Jackson-Morrow also donates her time and energy across numerous area organizations. She was elected second vice president of the child-focused Anne Arundel County chapter of Continental Societies, Inc., after serving two years as its historian and chair of recreation and earning its President’s Award in 2009. She operates as Conductress of the Miriam Chapter 24, Order of the Eastern Star, Prince Hall Affiliated, Severna Park, and is an auxiliary member of the American Legion Cook-Pinkney Post 141. 

In 2008, Jackson-Morrow switched careers and began working at Edison Electric Institute in Washington, DC. Her boss knew of her interest in giving back—which also included annual charity walks with The United Way, Walk MS, and the Susan G. Komen Race for the Cure—and entrusted her with coordinating the department’s volunteer initiative. She and her colleagues have been serving food to the homeless and less fortunate at So Others Might Eat (S.O.M.E.) on the fourth Tuesday of each month since 2014.
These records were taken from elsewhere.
-- ==== Sys2Proof/Machine/State.lean ====
section
/-! DEFINITION. The state of CORE (10_state.md), its reset value (R46), and the reasons a step can stop. -/

namespace Sys2Proof.Machine

/-- The three error kinds of transport and facade operations (60_exceptions.md R300). -/
inductive ErrKind where
  | badArgument
  | transport
  | crc
deriving DecidableEq, Repr, Inhabited

/-- What a report names: an error kind (60_exceptions.md R300), or one of the two pack faults (R301). -/
inductive ReportKind where
  | err (k : ErrKind)
  | configFault
  | diagFault
deriving DecidableEq, Repr, Inhabited

/-- An event of the observable trace (10_state.md R45). `sel` tells whether the drive answered `Ok`; `xfer` the device
index on the lines, the frame sent and the answer; `report` the pack, its state at the start of the step, the kind. -/
inductive Event where
  | sel (index : Nat) (ok : Bool)
  | xfer (dev : Nat) (tx : List Byte) (answer : BusAnswer)
  | report (p : Nat) (state : BitVec 4) (kind : ReportKind)
deriving DecidableEq, Repr, Inhabited

/-- What the operation executed last gave back: the MODEL's own register, log 11. `done` is `Ok(())` or the end of an
operation that returns nothing, `err` a returned `Err(kind)`, `aborted` a step abort that was taken. -/
inductive OpResult where
  | none
  | done
  | err (k : ErrKind)
  | aborted (k : ErrKind)
  | byte (b : Byte)
  | bool (b : Bool)
  | words (ws : List Word)
  | code (n : Nat)
  | samples (vs : List Q)
  | runs (rs : List (Nat × Nat))
  | drive (d : BitVec 3)
  | verdict (pass : Bool)
deriving DecidableEq, Repr, Inhabited

/-- The environment as the model sees it, the MODEL's own fields (log 5, 6): scripted moves and answers, and the number of
free values drawn so far. Where a script is empty the move or answer is free. -/
structure Env where
  moves : List (List EnvWrite)
  drives : List Bool
  answers : List BusAnswer
  draws : Nat
deriving DecidableEq, Repr, Inhabited

/-- One pack: its telemetry record `T[p]`, command record `C[p]`, configuration `G[p]` and input `sanityTrigger[p]`
(10_state.md R20, R43). -/
structure Pack where
  tel : Telemetry
  cmd : Cmd
  cfg : PackConfig
  sanityTrigger : Bool
deriving DecidableEq, Repr, Inhabited

/-- The state of CORE (10_state.md R20 to R45). `cur` is a value only during a pass (R21). `diagLock` is `none` when
`held = 0`, and `some owner` when `held = 1` (R40). `sel` is one Bool per line, line 0 first (R42). `par` are the
parameters, which nothing writes (R47, log 1). `env`, `request`, `result` are the model's own (log 5, 9, 11). -/
structure State where
  par : Params
  packs : List Pack
  cur : Option Nat
  sync : Bool
  shutdown : Bool
  halted : Bool
  diagLock : Option Nat
  diagBuf : List Q
  sel : List Bool
  vbus : Q
  trace : List Event
  env : Env
  request : Option Request
  result : OpResult
deriving DecidableEq, Repr

/-- CORE has no process-level fatal error: "There is no process-level fatal error path in the core itself"
(60_exceptions.md R303). Transport errors are results and events, safety faults are alert bits (R302). So nothing raises a
fault and the type has no constructor; log 31, safe. -/
inductive Fault where
deriving DecidableEq, Repr

/-- Where the spec says that a model refuses, and where an operand names nothing. Each is safe: the machine stops where the
spec gives no behaviour. -/
inductive Refusal where
  /-- raised by `exec`'s arm of an instruction that has no meaning yet; safe -/
  | notModelled (mnemonic : String)
  /-- raised by an operation on a pack `p` that is not one of the packs (10_state.md R20: `0 <= p < NPACK`); safe, log 21 -/
  | noSuchPack (p : Nat)
  /-- raised by `PACK_STEP` on state code 14 or 15 (30_encoding.md R104: "a model ... refuses"); safe, log 33 -/
  | reservedState (code : BitVec 4)
  /-- raised by a pack's operation and by `PASS` under parameters that break 00_scope.md R9 ("a model refuses it"); safe,
  log 20 -/
  | invalidParams
  /-- raised by a pack's operation whose configuration breaks 00_scope.md R19 ("a model refuses to run a pack") or the
  signs of 70_reset_and_hazards.md R343 ("a model refuses it"); safe, log 20 -/
  | invalidConfig (p : Nat)
  /-- raised by `PASS` while a pass is under way (70_reset_and_hazards.md R356, U10: "refuse"); safe, log 8 -/
  | passOverrun
  /-- raised by `step` for a pending request that is no frame and no select code; safe, log 9 -/
  | undecodable (e : DecodeError)
deriving DecidableEq, Repr

/-! ## Reset (10_state.md R46) -/

/-- No flag set, power code 0, per-cell maps of `n` clear flags. -/
def hwReset (n : Nat) : HwFlags where
  occ := false
  ocd := false
  sc := false
  wdtOvf := false
  extProt := false
  reset := false
  sleep := false
  refAbn := false
  muxAbn := false
  railAbn := false
  eepromAbn := false
  clkAbn := false
  dieOt := false
  dieUt := false
  ntcOt := false
  ntcUt := false
  commErr := false
  auxRail := false
  diagFault := false
  packOv := false
  packUv := false
  anyCellOv := false
  anyCellUv := false
  cellMismatch := false
  cellOv := List.replicate n false
  cellUv := List.replicate n false
  balElapsed := false
  dsgOn := false
  chgOn := false
  pchgOn := false
  pwrCode := 0

/-- `T[p]` after reset: everything zero but the identity and, for an enabled pack, the state `WaitInit` (10_state.md R46,
D44, D46). -/
def telReset (par : Params) (p : Nat) : Telemetry where
  id := p
  state := if par.enabled.getD p false then 1 else 0
  raw := par.profile.telemBlocks.map fun b => List.replicate b.count 0
  hw := hwReset par.ncell
  swAlerts := 0
  mosfetDrive := 0
  i2t := 0
  availChg := 0
  availDsg := 0
  current := 0
  voltage := 0
  cellV := List.replicate par.ncell 0
  ntc := ⟨0, 0, 0, 0⟩
  dieTemp := 0
  auxV := 0
  capacity := 0
  health := 0
  cycles := 0

/-- The state after reset of a CORE with parameters `par` whose loader gave pack `p` the configuration `cfg p`
(10_state.md R46). Values the spec does not give: `diagBuf` all 0 (log 14), `vbus` 0 and no sanity trigger (log 18), the
model's own fields empty (log 5, 9, 11): DESIGN CHOICE, unsafe. -/
def State.resetWith (par : Params) (cfg : Nat → PackConfig) : State where
  par := par
  packs := (List.range par.npack).map fun p =>
    { tel := telReset par p, cmd := ⟨false, false, false, false⟩, cfg := cfg p, sanityTrigger := false }
  cur := none
  sync := false
  shutdown := false
  halted := false
  diagLock := none
  diagBuf := List.replicate (3 * par.ncell) 0
  sel := List.replicate par.nsel false
  vbus := 0
  trace := []
  env := ⟨[], [], [], 0⟩
  request := none
  result := .none

/-- The machine right after reset: the reference parameters and configuration of the spec's own vectors (log 1, 2). -/
def State.reset : State := State.resetWith refParams fun _ => refConfig

end Sys2Proof.Machine
end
“Her service is an example of how women and people in general can improve their community,” says Carl Snowden, Capital Gazette columnist and chairman of the Martin Luther King Committee, Inc., which works in partnership with St. John’s College to honor the work of Fannie Lou Hamer, a feminist and original foot soldier of the civil rights movement. “There are some things people must do for themselves, and I think she does a lot of things. It’s important for people to get involved, look at the problems affecting their community, roll up their sleeves, and get busy changing society, and Mrs. Jackson-Morrow is an example of someone who excels at that.”

Jackson-Morrow emphasizes that she does not pursue volunteer work to win awards or be put in the spotlight. The work is just as necessary to her existence as is oxygen. When it comes to her altruism, she thinks locally and globally. Her concern for Mexico’s September 2017 earthquake victims prompted her and her high school friend Dr. Debbie Young to donate 75 toiletry-filled backpacks across the border.

“She’s a workaholic who doesn’t know when to say no. She’s a leader who takes on anything and everything we ask her to do,” says Christine Davenport, retired Anne Arundel County teacher and founding member of the local Continental Societies chapter. “She doesn’t mind overextending herself so that the kids have what they need to thrive.”

Humans at all ends of life’s spectrum interest Jackson-Morrow. One of the reasons she stepped down as NAACP branch secretary in January 2017 was so that she could focus on her current studies in mortuary science. She anticipates completing school in 2019 to become a licensed funeral director. To her, the career shift is a natural progression of service. “I look at it as being the last caregiver to your loved one,” she says.

Now a grandmother, Jackson-Morrow is not shy about imparting advice to ensure there is a future generation of volunteers. “I think we need to teach our children to do more community service work, and I think we could implement that in the school system,” she says. “If you start instilling that at home, even in the midst of what goes on outside the world, it’s already their foundation. So when you instill love and not hatred, and you instill being kind to others and not turning away when you see someone in distress, when you learn that at home, it’s just like your sixth sense. It’s something that you will do automatically. You won’t think about it. You don’t think about it. You just do it.”